Le 21 novembre, le Parlement ukrainien a adopté un projet de loi qui modifiera les règles fiscales pour les exportations de céréales et pourrait introduire une réglementation sur les prix minimums à l'exportation, visant à minimiser l'évasion fiscale dans les exportations agricoles.
L'Union des commerçants ukrainiens (UGA) a déclaré jeudi que le projet du Parlement visant à modifier les règles du commerce des céréales était mal conçu et pourrait conduire à l'arrêt complet des principales exportations céréalières de l'Ukraine.
Le communiqué de l'UGA indique que les exportations de céréales de l'Ukraine pourraient s'arrêter complètement en raison de modifications mal réfléchies des réglementations parlementaires sur les exportations de céréales et d'oléagineux, ce qui entraînerait des réglementations contradictoires, notamment la législation fiscale. Certaines des nouvelles exigences ne peuvent pas être respectées, tandis que d’autres pourraient entraîner des pertes importantes pour les commerçants et les agriculteurs.

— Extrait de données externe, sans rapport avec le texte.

/-! ## How a run ends -/

/-- Settles O53: the step looks at the outcome first, then at the number of callers, and then decodes the line. -/
theorem runEndsAreFinal : Obligations.RunEndsAreFinal := by
  intro s
  refine ⟨fun ho => ?_, fun ho => ?_, fun r ho => ?_, fun hcaller ho => ?_, fun line e hcaller ho hline hdecode => ?_⟩
  · rw [step, runStep, ho]; rfl
  · rw [step, runStep, ho]; rfl
  · rw [step, runStep, ho]
  · rcases ho with ho | ho | ⟨e, ho⟩ <;>
    · simp only [step, runStep, ho, hcaller, if_true]
      rfl
  · simp only [step, runStep, ho, hcaller, hline, hdecode]
    rfl

end Sys2Proof.Machine
end

section
/-! Proofs about the writers of a chip's registers (20_memory.md, R79). -/

namespace Sys2Proof.Machine

/-! ## What an access does to the chips -/

/-- The draw of an access failure changes the environment alone. -/
theorem drawIo_eq {g : Cfg} {s u : State} {o : Option Bool} (h : drawIo g s = (o, u)) : ∃ e, u = { s with env := e } := by
  unfold drawIo at h
  split at h
  · split at h <;> cases h <;> exact ⟨_, rfl⟩
  · cases h
    exact ⟨_, rfl⟩

theorem readReg_chips (g : Cfg) (r : WinReg) (s : State) : (readReg g r s).post fun t => t.cw = s.cw ∧ SameChips s t := by
  unfold readReg
  split <;>
  · rename_i heq
    obtain ⟨e, rfl⟩ := drawIo_eq heq
    exact ⟨rfl, rfl, rfl⟩

theorem readSecond_chips (g : Cfg) (s : State) : (readSecond g s).post fun t => t.cw = s.cw ∧ SameChips s t := by
  unfold readSecond
  split
  · exact readReg_chips g _ s
  · exact ⟨rfl, rfl, rfl⟩

/-- The control word is as before and so are the chips, or it is `w` and the chips are as its write leaves them (R290, U29). -/
def CwWrittenOrNot (g : Cfg) (w : CwWord) (s t : State) : Prop :=
  t.cw = s.cw ∧ SameChips s t ∨ t.cw = w ∧ SameChips (s.writeCw g w) t

/-- What a write of CW does depends on the control word and the chips alone. -/
theorem writeCw_sameChips {g : Cfg} {s t : State} (hcw : t.cw = s.cw) (h : SameChips s t) (w : CwWord) :
    SameChips (s.writeCw g w) (t.writeCw g w) := by
  obtain ⟨hregs, hlife⟩ := h
  simp only [SameChips, State.writeCw, hcw, hregs, hlife, and_self]

theorem SameChips.trans {s t u : State} (h : SameChips s t) (k : SameChips t u) : SameChips s u :=
  ⟨k.1.trans h.1, k.2.trans h.2⟩

theorem writeCwReg_chips (g : Cfg) (w : CwWord) (s : State) : (writeCwReg g w s).post (CwWrittenOrNot g w s) := by
  unfold writeCwReg
  split
  · rename_i took u heq
    obtain ⟨e, rfl⟩ := drawIo_eq heq
    cases took with
    | true => exact .inr ⟨rfl, rfl, rfl⟩
    | false => exact .inl ⟨rfl, rfl, rfl⟩
  · rename_i u heq
    obtain ⟨e, rfl⟩ := drawIo_eq heq
    exact .inr ⟨rfl, rfl, rfl⟩

/-- A field write, failed or not, writes the word with the field's new value or nothing (R151, U29). -/
theorem fieldWrite_chips (g : Cfg) (f : CwField) (h : BitVec 4 → BitVec 4) (s : State) :
    (fieldWrite g f h s).post (CwWrittenOrNot g (putField g s.cw f (h (getField g s.cw f))) s) := by
  unfold fieldWrite
  have hr := readReg_chips g .cw s
  cases e : readReg g .cw s with
  | stop w t =>
    rw [e] at hr
    exact .inl hr
  | ok v t =>
    rw [e] at hr
    obtain ⟨hcw, hchips⟩ : t.cw = s.cw ∧ SameChips s t := hr
    simp only [Res.ok_bind, readReg_cw_ok e, hcw]
    refine Res.post_mono (writeCwReg_chips g _ t) fun u hu => ?_
    rcases hu with ⟨hu, hsame⟩ | ⟨hu, hsame⟩
    · exact .inl ⟨hu.trans hcw, hchips.trans hsame⟩
    · exact .inr ⟨hu, (writeCw_sameChips hcw hchips _).trans hsame⟩

/-- A write that leaves a chip's reset bit leaves its registers. -/
theorem CwWrittenOrNot.file {g : Cfg} {w : CwWord} {s t : State} (h : CwWrittenOrNot g w s t) {p : PhysChip}
    (hp : resetBit g w p = resetBit g s.cw p) : t.regs.get p = s.regs.get p := by
  rcases h with ⟨-, hregs, -⟩ | ⟨-, hregs, -⟩
  · rw [hregs]
  · rw [hregs]
    exact (writeCw_get_of_same_reset hp).2

/-- The response changes no chip that does not listen. -/
theorem chipResponse_file (g : Cfg) {sel : List PhysChip} (tx : List Byte) (s : State) {p : PhysChip} (hp : p ∉ sel) :
    (chipResponse g sel tx s).2.regs.get p = s.regs.get p := by
  rcases chipResponse_state g sel tx s with e | e | ⟨a, v, -, e⟩ <;> rw [e]
  · rw [State.forget_get_regs, if_neg hp]
  · rw [State.latch_get_regs, if_neg hp]

/-! ## A chip that is not addressed -/

/-- Chip `p`, where it is not selected, stays so and keeps its registers. -/
def Unheard (g : Cfg) (p : PhysChip) (s t : State) : Prop :=
  isSelected g s.cw p = false → isSelected g t.cw p = false ∧ t.regs.get p = s.regs.get p

theorem Unheard.of_same {g : Cfg} {p : PhysChip} {s t : State} (hcw : t.cw = s.cw) (hregs : t.regs.get p = s.regs.get p) :
    Unheard g p s t := fun h => ⟨by rw [hcw, h], hregs⟩

theorem Unheard.refl (g : Cfg) (p : PhysChip) (s : State) : Unheard g p s s := Unheard.of_same rfl rfl

theorem Unheard.trans {g : Cfg} {p : PhysChip} {s t u : State} (h : Unheard g p s t) (k : Unheard g p t u) : Unheard g p s u :=
  fun hs => ⟨(k (h hs).1).1, (k (h hs).1).2.trans (h hs).2⟩

theorem Unheard.bind {α β : Type} {g : Cfg} {p : PhysChip} {s : State} {m : Res α} {k : α → State → Res β}
    (hm : m.post (Unheard g p s)) (hk : ∀ v t, (k v t).post (Unheard g p t)) : (m.bind k).post (Unheard g p s) :=
  Res.post_bind hm fun v t ht => Res.post_mono (hk v t) fun _ hu => ht.trans hu

theorem spiXfer_unheard (g : Cfg) (p : PhysChip) (tx : List Byte) (s : State) : (spiXfer g tx s).post (Unheard g p s) := by
  have hdeaf : isSelected g s.cw p = false → p ∉ selected g s.cw := fun h hm => by
    rw [mem_selected, h] at hm
    cases hm
  unfold spiXfer
  split
  · exact Unheard.refl g p s
  · dsimp only
    split
    · rename_i took u heq
      obtain ⟨e, rfl⟩ := drawIo_eq heq
      cases took with
      | true =>
        exact fun h => ⟨by rw [if_pos rfl, chipResponse_cw]; exact h,
          chipResponse_file g tx _ fun hm => hdeaf h (List.mem_of_mem_filter hm)⟩
      | false => exact Unheard.of_same rfl rfl
    · rename_i u heq
      obtain ⟨e, rfl⟩ := drawIo_eq heq
      split
      · exact Unheard.of_same rfl rfl
      · exact fun h => ⟨by rw [State.record_cw, chipResponse_cw]; exact h, chipResponse_file g tx _ (hdeaf h)⟩

/-- CS.ASSERT under either polarity is a write of the chip-select field (R186). -/
theorem csAssert_eq_fieldWrite (g : Cfg) (c : Chip) (s : State) :
    csAssert g c s = fieldWrite g .cs (fun v => selectField g v c) s := by
  unfold csAssert selectField
  cases g.csPolarity <;> rfl

/-- CS.DEASSERT under either polarity is a write of the chip-select field (R187). -/
theorem csDeassert_eq_fieldWrite (g : Cfg) (c : Chip) (s : State) :
    csDeassert g c s = fieldWrite g .cs (fun v => deselectField g v c) s := by
  unfold csDeassert deselectField
  cases g.csPolarity <;> rfl

section

variable {g : Cfg} (hg : g.wf)
include hg

/-- A write of another field than reset reaches no chip's registers, failed or not. -/
theorem fieldWrite_file {f : CwField} (hf : f ≠ .reset) (h : BitVec 4 → BitVec 4) (p : PhysChip) (s : State) :
    (fieldWrite g f h s).post fun t => t.regs.get p = s.regs.get p :=
  Res.post_mono (fieldWrite_chips g f h s) fun _ ht => ht.file (resetBit_putField_ne hg s.cw _ hf p)

/-- A write of the chip-select field that does not select the chip. -/
theorem csWrite_unheard {p : PhysChip} {h : BitVec 4 → BitVec 4} {s : State}
    (hsel : isSelected g s.cw p = false → isSelected g (putField g s.cw .cs (h (getField g s.cw .cs))) p = false) :
    (fieldWrite g .cs h s).post (Unheard g p s) := by
  refine Res.post_mono (fieldWrite_chips g .cs h s) fun t ht hs => ⟨?_, ht.file (resetBit_putField_ne hg s.cw _ (by decide) p)⟩
  rcases ht with ⟨hcw, -⟩ | ⟨hcw, -⟩
  · rw [hcw, hs]
  · rw [hcw, hsel hs]

theorem csAssert_unheard {c : Chip} {p : PhysChip} (hp : p ∉ members g c) (s : State) : (csAssert g c s).post (Unheard g p s) := by
  rw [csAssert_eq_fieldWrite]
  exact csWrite_unheard hg fun hs => by rw [isSelected_select hg, decide_eq_false hp, hs, Bool.or_self]

theorem csDeassert_unheard (c : Chip) (p : PhysChip) (s : State) : (csDeassert g c s).post (Unheard g p s) := by
  rw [csDeassert_eq_fieldWrite]
  exact csWrite_unheard hg fun hs => by rw [isSelected_deselect hg, hs, Bool.and_false]

section

variable {c : Chip} {p : PhysChip} (hp : p ∉ members g c)
include hp

theorem framed_unheard (tx : List Byte) (s : State) : (framed g c tx s).post (Unheard g p s) :=
  Unheard.bind (csAssert_unheard hg hp s) fun _ t => Unheard.bind (spiXfer_unheard g p tx t) fun _ u =>
    Unheard.bind (csDeassert_unheard hg c p u) fun _ v => Unheard.refl g p v

theorem attemptWrite_unheard (a : Nat) (vb : List Byte) (s : State) : (attemptWrite g c a vb s).post (Unheard g p s) :=
  Unheard.bind (framed_unheard hg hp _ s) fun _ t => Unheard.bind (framed_unheard hg hp _ t) fun _ u => Unheard.refl g p u

theorem attempts_unheard (a : Nat) (vb : List Byte) :
    ∀ (left k : Nat) (s : State), (attempts g c a vb k left s).post (Unheard g p s)
  | left, k, s => by
    unfold attempts
    refine Unheard.bind (s := s) (attemptWrite_unheard hg hp a vb { s with attempt := some k }) fun ok t => ?_
    split
    · exact Unheard.of_same rfl rfl
    · match left with
      | 0 => exact Unheard.refl g p t
      | left + 1 => exact attempts_unheard a vb left (k + 1) t

theorem verifiedWrite_unheard (a : Int) (vb : List Byte) (s : State) : (verifiedWrite g c a vb s).post (Unheard g p s) :=
  withAddr_post (Unheard.refl g p s) fun n => attempts_unheard hg hp n vb _ _ s

end

theorem programChunks_unheard {p q : PhysChip} (hp : p ∉ members g (asChip q)) :
    ∀ (cs : List (List Byte)) (i : Nat) (s : State), (programChunks g q i cs s).post (Unheard g p s)
  | [], _, s => Unheard.refl g p s
  | vb :: rest, i, s =>
    Unheard.bind (s := s) (verifiedWrite_unheard hg hp i vb { s with cursor := some (q, i) }) fun _ t =>
      programChunks_unheard hp rest (i + 1) t

theorem programChips_unheard {p : PhysChip} (cs : List (List Byte)) :
    ∀ (qs : List PhysChip) (s : State), (∀ q ∈ qs, p ∉ members g (asChip q)) → (programChips g cs qs s).post (Unheard g p s)
  | [], s, _ => Unheard.refl g p s
  | q :: qs, s, h => by
    obtain ⟨hq, hqs⟩ := List.forall_mem_cons.mp h
    refine Unheard.bind (programChunks_unheard hg hq cs 0 s) fun _ t =>
      Res.post_mono (programChips_unheard cs qs (t.configured q) hqs) fun u hu => ?_
    obtain ⟨l, hl⟩ := configured_only_life t q
    rw [hl] at hu
    exact hu

/-- A reset pulse of other chips leaves a chip's registers, failed or not. -/
theorem pulseReset_file {c : Chip} {p : PhysChip} (hp : p ∉ members g c) (d : Nat) (s : State) :
    (pulseReset g c d s).post fun t => t.regs.get p = s.regs.get p := by
  refine Res.post_bind (Res.post_mono (fieldWrite_chips g .reset _ s) fun t ht =>
    ht.file (resetBit_heldWord_of_not_mem hg s.cw hp)) fun _ t ht => ?_
  refine Res.post_bind (m := sleep d _) (P := fun u => u.regs.get p = s.regs.get p) ?_ fun _ u hu => ?_
  · show ((t.forget (members g c)).regs.get p) = _
    rw [State.forget_get_regs, if_neg hp, ht]
  · refine Res.post_bind (Res.post_mono (fieldWrite_chips g .reset _ u) fun v hv =>
      (hv.file (resetBit_releasedWord_of_not_mem hg u.cw hp)).trans hu) fun _ v hv => hv

end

Par exemple, la nouvelle réglementation exige que le prix minimum à l'exportation ne soit pas inférieur à la cotation moyenne sur les bourses internationales des 10 jours précédents. L'UGA estime que cette demande est inapplicable. Le prix minimum à l'exportation fixé dans le cadre de ce mécanisme dépassera le prix réel sur le marché mondial. L'UGA a déclaré que les prix ukrainiens suivent les prix mondiaux plutôt que de décider d'eux-mêmes.
Plus tôt ce mois-ci, l'Ukraine a introduit une réglementation exigeant l'enregistrement des entreprises d'exportation de produits alimentaires afin de prévenir l'évasion fiscale lors de l'exportation de principaux produits agricoles.
L'Ukraine est le premier producteur et exportateur mondial de céréales. Mais les autorités estiment que plus d’un tiers des exportations sont achetées au comptant, sans payer les taxes nécessaires.